Тем временем грузовик выехал с огороженного полуобрушенным бетонным забором двора на улицу. Асфальт улицы был разбит, в прорехах дорожного покрытия серебрились ледком лужи.

– Ты на дорогу-то не гляди, – сказал Димка. – Дальше только хуже будет. Здесь и до войны дороги были такие – хоть плачь, а сейчас и подавно. Так вот, я чего говорю, ежели бы она до этого непотребства дожила, ох и больно бы ей было! Она ж у меня украиночка, с Полтавщины; до того, как в школу пошла, на русском не говорила. Сколько песен знала, как пела… – В уголках глаз шофера что-то блеснуло, он машинально протер их костяшками пальцев. – И Россию любила, и Украину свою. А нациков, – тогда еще зубры были, Лукьяненко, Чорновол-старший, Хмара… старые болтуны, а какую бучу заварили, – так их она на дух не переносила. Очень ее все это огорчило бы, так что, может, и к лучшему, что померла.

Он повернул руль, объезжая колдобину, и добавил:

– Да что я все о себе? Ты ж мне так и не сказал, бача, за каким таким интересом ты в это пекло лезешь.

Саша отвернулся к боковому стеклу, рассеянно глядя на руины, вдоль которых они сейчас ехали. Ни одного целого строения, от некоторых домов остались только обгоревшие контуры на грязно-серой земле, местами покрытой тонким и таким же грязным снежком. Зима еще не уступила свои права весне, а здесь, под Бахмутом, вообще царило какое-то безвременье – ни осень, ни зима, ни весна…
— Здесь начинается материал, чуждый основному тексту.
-- ==== Sys2Proof/Word.lean ====
section
/-!
DEFINITION. The word types of the machine.

An integer register is kept in a 64-bit container of which an RV32 hart uses the low 32 bits (spec R10, R30);
a floating-point register in a 128-bit container of which the low FLEN bits are used (R50).
-/
namespace Sys2Proof

/-- One byte of memory (R80). -/
abbrev Byte := BitVec 8

/-- The container of an x register, of the pc and of an address: the low XLEN bits are used (R30, R35, R80). -/
abbrev Word := BitVec 64

/-- The container of an f register: the low FLEN bits are used (R50). -/
abbrev FWord := BitVec 128

/-- A five-bit register field (R195). -/
abbrev RegNum := BitVec 5

/-- A three-bit register field of the compressed formats; it names register 8 + field (R725). -/
abbrev CRegNum := BitVec 3

end Sys2Proof
end

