-- ==== Sys2Proof/Config.lean ====
section
/-!
DEFINITION. What the execution environment fixes for a run (spec/92_eei_decisions.md) and the free values the
spec leaves open (spec/93_implementation_defined.md). Nothing here changes while the machine runs.
-/
namespace Sys2Proof

/-- XLEN, the width of an x register (R10, D1). 128 is not a configuration (D30). -/
inductive Xlen | rv32 | rv64
  deriving DecidableEq, Repr, Inhabited

/-- XLEN in bits. -/
def Xlen.bits : Xlen → Nat
  | .rv32 => 32
  | .rv64 => 64

/-- The set EXT (R4, D2): one flag for each base variant or extension a hart may have. -/
structure Ext where
  e        : Bool
  m        : Bool
  a        : Bool
  f        : Bool
  d        : Bool
  q        : Bool
  c        : Bool
  zicsr    : Bool
  zifencei : Bool
  counters : Bool
  zam      : Bool
  ztso     : Bool
  deriving DecidableEq, Repr, Inhabited

/-- Byte order of data accesses (R88, D4). -/
inductive Endian | little | big
  deriving DecidableEq, Repr, Inhabited

/-- MISALIGNED: what a misaligned load or store does (R96, D5). -/
inductive MisalignedPolicy | trap | supported | either
  deriving DecidableEq, Repr, Inhabited

/-- Which exception a misaligned LR, SC or (without Zam) AMO raises (R433, R470, D15). -/
inductive MisalignedAtomicPolicy | addressMisaligned | accessFault | either
  deriving DecidableEq, Repr, Inhabited

/-- ENV_TRAP, ENV_CALL, ENV_BREAK (R805, D6, D12): terminate with the trap record, or ask the environment. -/
inductive EnvPolicy | terminate | environment
  deriving DecidableEq, Repr, Inhabited

/-- The nine atomic memory operations (R455). -/
inductive AmoOp | swap | add | xor | and | or | min | max | minu | maxu
  deriving DecidableEq, Repr, Inhabited

/-- What an address range holds (R81). -/
inductive RegionKind | vacant | main | io
  deriving DecidableEq, Repr, Inhabited

/-- One range of REGIONS with its permissions and attributes (R83, R109, D10). -/
structure Region where
  base     : Nat
  size     : Nat
  kind     : RegionKind
  fetch    : Bool
  read     : Bool
  write    : Bool
  /-- the access widths, in bytes, the range accepts -/
  widths   : List Nat
  /-- the atomic memory operations the range supports -/
  amos     : List AmoOp
  /-- whether the range supports LR and SC -/
  lrsc     : Bool
  /-- the LR/SC eventuality property (R448) -/
  eventual : Bool
  /-- whether a misaligned access to the range may be emulated; where it may not, an access-fault exception can stand for
  the address-misaligned one (R96, R99, R109) -/
  emulable : Bool
  /-- of an I/O range: strongly ordered (R109, R180) -/
  strong   : Bool
  /-- of an I/O range: its channel; 0 is no channel (R109, R180) -/
  channel  : Nat
  deriving DecidableEq, Repr, Inhabited

/-- RESERVATION_SET (R438, D13): the aligned block of `2 ^ log2` bytes, or an arbitrary set. -/
inductive ReservationPolicy
  | granule (log2 : Nat)
  | arbitrary
  deriving DecidableEq, Repr, Inhabited

/-- Every parameter of the model that is fixed for a run (the summary of spec/92_eei_decisions.md). -/
structure Config where
  xlen               : Xlen
  ext                : Ext
  endian             : Endian
  misaligned         : MisalignedPolicy
  misalignedAtomic   : MisalignedAtomicPolicy
  envTrap            : EnvPolicy
  envCall            : EnvPolicy
  envBreak           : EnvPolicy
  /-- the first region of the list that contains an address decides; an address in none is vacant -/
  regions            : List Region
  reservationPolicy  : ReservationPolicy
  countersAccessible : Bool
  /-- bit i is set when `hpmcounter i` is implemented, 3 ≤ i ≤ 31 (R47, R502) -/
  hpmImplemented     : BitVec 32
  /-- the width of the implemented hpm counters, at most 64 (R502) -/
  hpmWidth           : Nat
  /-- PPO_RSW_EXTRA (R172, D24): read by the memory model's relations only -/
  ppoRswExtra        : Bool
  /-- TIME_PERIOD (R501, D16), in picoseconds for one tick of `time`: read by Progress.lean only (log 31) -/
  timePeriod         : Nat
  deriving DecidableEq, Repr, Inhabited

/-- One contiguous run of byte addresses. -/
structure ByteRange where
  base : Nat
  size : Nat
  deriving DecidableEq, Repr, Inhabited

/-- Direction of an explicit access to a device. -/
inductive IoKind | read | write
  deriving DecidableEq, Repr, Inhabited

/-- One explicit access that touched an I/O region (R104): the model's record of it. -/
structure IoEvent where
  kind  : IoKind
  addr  : Nat
  width : Nat
  value : Nat
  deriving DecidableEq, Repr, Inhabited

/-- What happens to one misaligned access under MISALIGNED = either (R96, U21). -/
inductive MisalignedOutcome | complete | addressMisaligned | accessFault
  deriving DecidableEq, Repr, Inhabited

/-- What a free value is drawn for: the hart and how many steps it has made, so that no two harts share a draw (log 10). -/
structure Draw where
  hart : Nat
  step : Nat
  deriving DecidableEq, Repr, Inhabited

/-! ### Free values: opaque, so that no proof can see what they are. Each is applied to the draw of the state. -/

/-- DESIGN CHOICE (log 10), safe: by how much `cycle` advances in a step (R499, U53). -/
opaque Config.cycleAdvance (draw : Draw) : Nat

/-- DESIGN CHOICE (log 10), safe: by how much `time` advances in a step (R501, U53). -/
opaque Config.timeAdvance (draw : Draw) : Nat

/-- DESIGN CHOICE (log 10), safe: by how much hpm counter `i` advances in a step (R502, U56). -/
opaque Config.hpmAdvance (draw : Draw) (i : Nat) : Nat

/-- DESIGN CHOICE (log 10), safe: whether an SC fails for an implementation reason (R443, U41, U43, U47). -/
opaque Config.spuriousFail (draw : Draw) : Bool

/-- DESIGN CHOICE (log 10), safe: what a misaligned load or store does under MISALIGNED = either (R96, U21). -/
opaque Config.misalignedChoice (draw : Draw) (addr width : Nat) : MisalignedOutcome

/-- DESIGN CHOICE (log 10), safe: whether a misaligned atomic raises the access fault (R99, U24). -/
opaque Config.misalignedAtomicFaults (draw : Draw) (addr width : Nat) : Bool

/-- DESIGN CHOICE (log 10), safe: which of the values a byte has held is fetched (R120, U35). -/
opaque Config.heldByteChoice (draw : Draw) (addr : Nat) : Nat

/-- DESIGN CHOICE (log 10), safe: the byte a device answers a load with, given the accesses made so far (R104, U28). -/
opaque Config.deviceByte (draw : Draw) (history : List IoEvent) (addr : Nat) : Byte

/-- DESIGN CHOICE (log 10), safe: the byte a device answers an instruction fetch with; a draw apart from that of a load, so
that a fetch and a load of one byte in one step need not agree (R104, U28). -/
opaque Config.deviceFetchByte (draw : Draw) (history : List IoEvent) (addr : Nat) : Byte

/-- DESIGN CHOICE (log 8), safe: what an arbitrary reservation set holds beside the accessed bytes (R438, U40). -/
opaque Config.extraReservation (addr width : Nat) : List ByteRange

end Sys2Proof
end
– Сын у меня там, – глухо ответил Александр Леонидович на вопрос Димы. – Сына я ищу.

Глава 2

Сильнее паче смерти любовь

Они познакомились в далеком 1996-м в подмосковном санатории. Капитан Северов прибыл туда из военного госпиталя, где оказался после ранения. Ранили его, по странной иронии судьбы, под населенным пунктом, называвшимся почти так же, как город, в который он сейчас ехал в поисках своего сына, – Бамут, на одну букву отличается. Ранение было тяжелым, в частности сильно было повреждено легкое, поэтому после продолжительного лечения Александра Леонидовича отправили долечиваться в ведомственный санаторий – из лечения, правда, было только усиленное питание и целебный воздух окружавшего санаторий соснового леса.

Ее он заметил сразу: среди немногочисленных женщин-пациентов ведомственного санатория она выделялась – была совсем юной и хрупкой как тростиночка. Они познакомились в крохотной и не особо интересной библиотеке санатория – взяв с полки книгу, название и автор которой как-то стерлись за прошедшие годы, что-то про историю то ли французского театра, то ли литературы страны Эйфелевой башни, Александр услышал сзади разочарованный полувздох-полувсхлип. Быстро обернувшись, он увидел перед собой эту девочку, которая, что греха таить, привлекла его внимание еще раньше.

Вблизи она выглядела еще привлекательнее – огромные глаза редкого зеленовато-серого цвета казались еще больше на фоне белой кожи и тонких, античных черт. Выражение лица девушки было разочарованным, и даже более того.

– Что случилось? – спросил он. – Что-то не так?

– Нет-нет, ничего, – поспешила заверить его новая знакомая, но капитан Северов не отставал:

– Ну я же вижу, что что-то не так! – повторил он. – В чем дело?

– Ну… да нет, пустяки, – попыталась ускользнуть от ответа девушка, но потом почему-то передумала: – Я просто сама хотела почитать эту книгу. Тут так мало интересных книг – или унылый соцреализм, набивший оскомину, или современные чернушные якобы детективы, от которых меня просто тошнит.

– Почему? – спросил невпопад Александр.

– Я не понимаю, зачем писать такое, – честно ответила девушка, – и так вокруг все плохо, а прочитаешь такую книгу – будто в грязи вывалялся.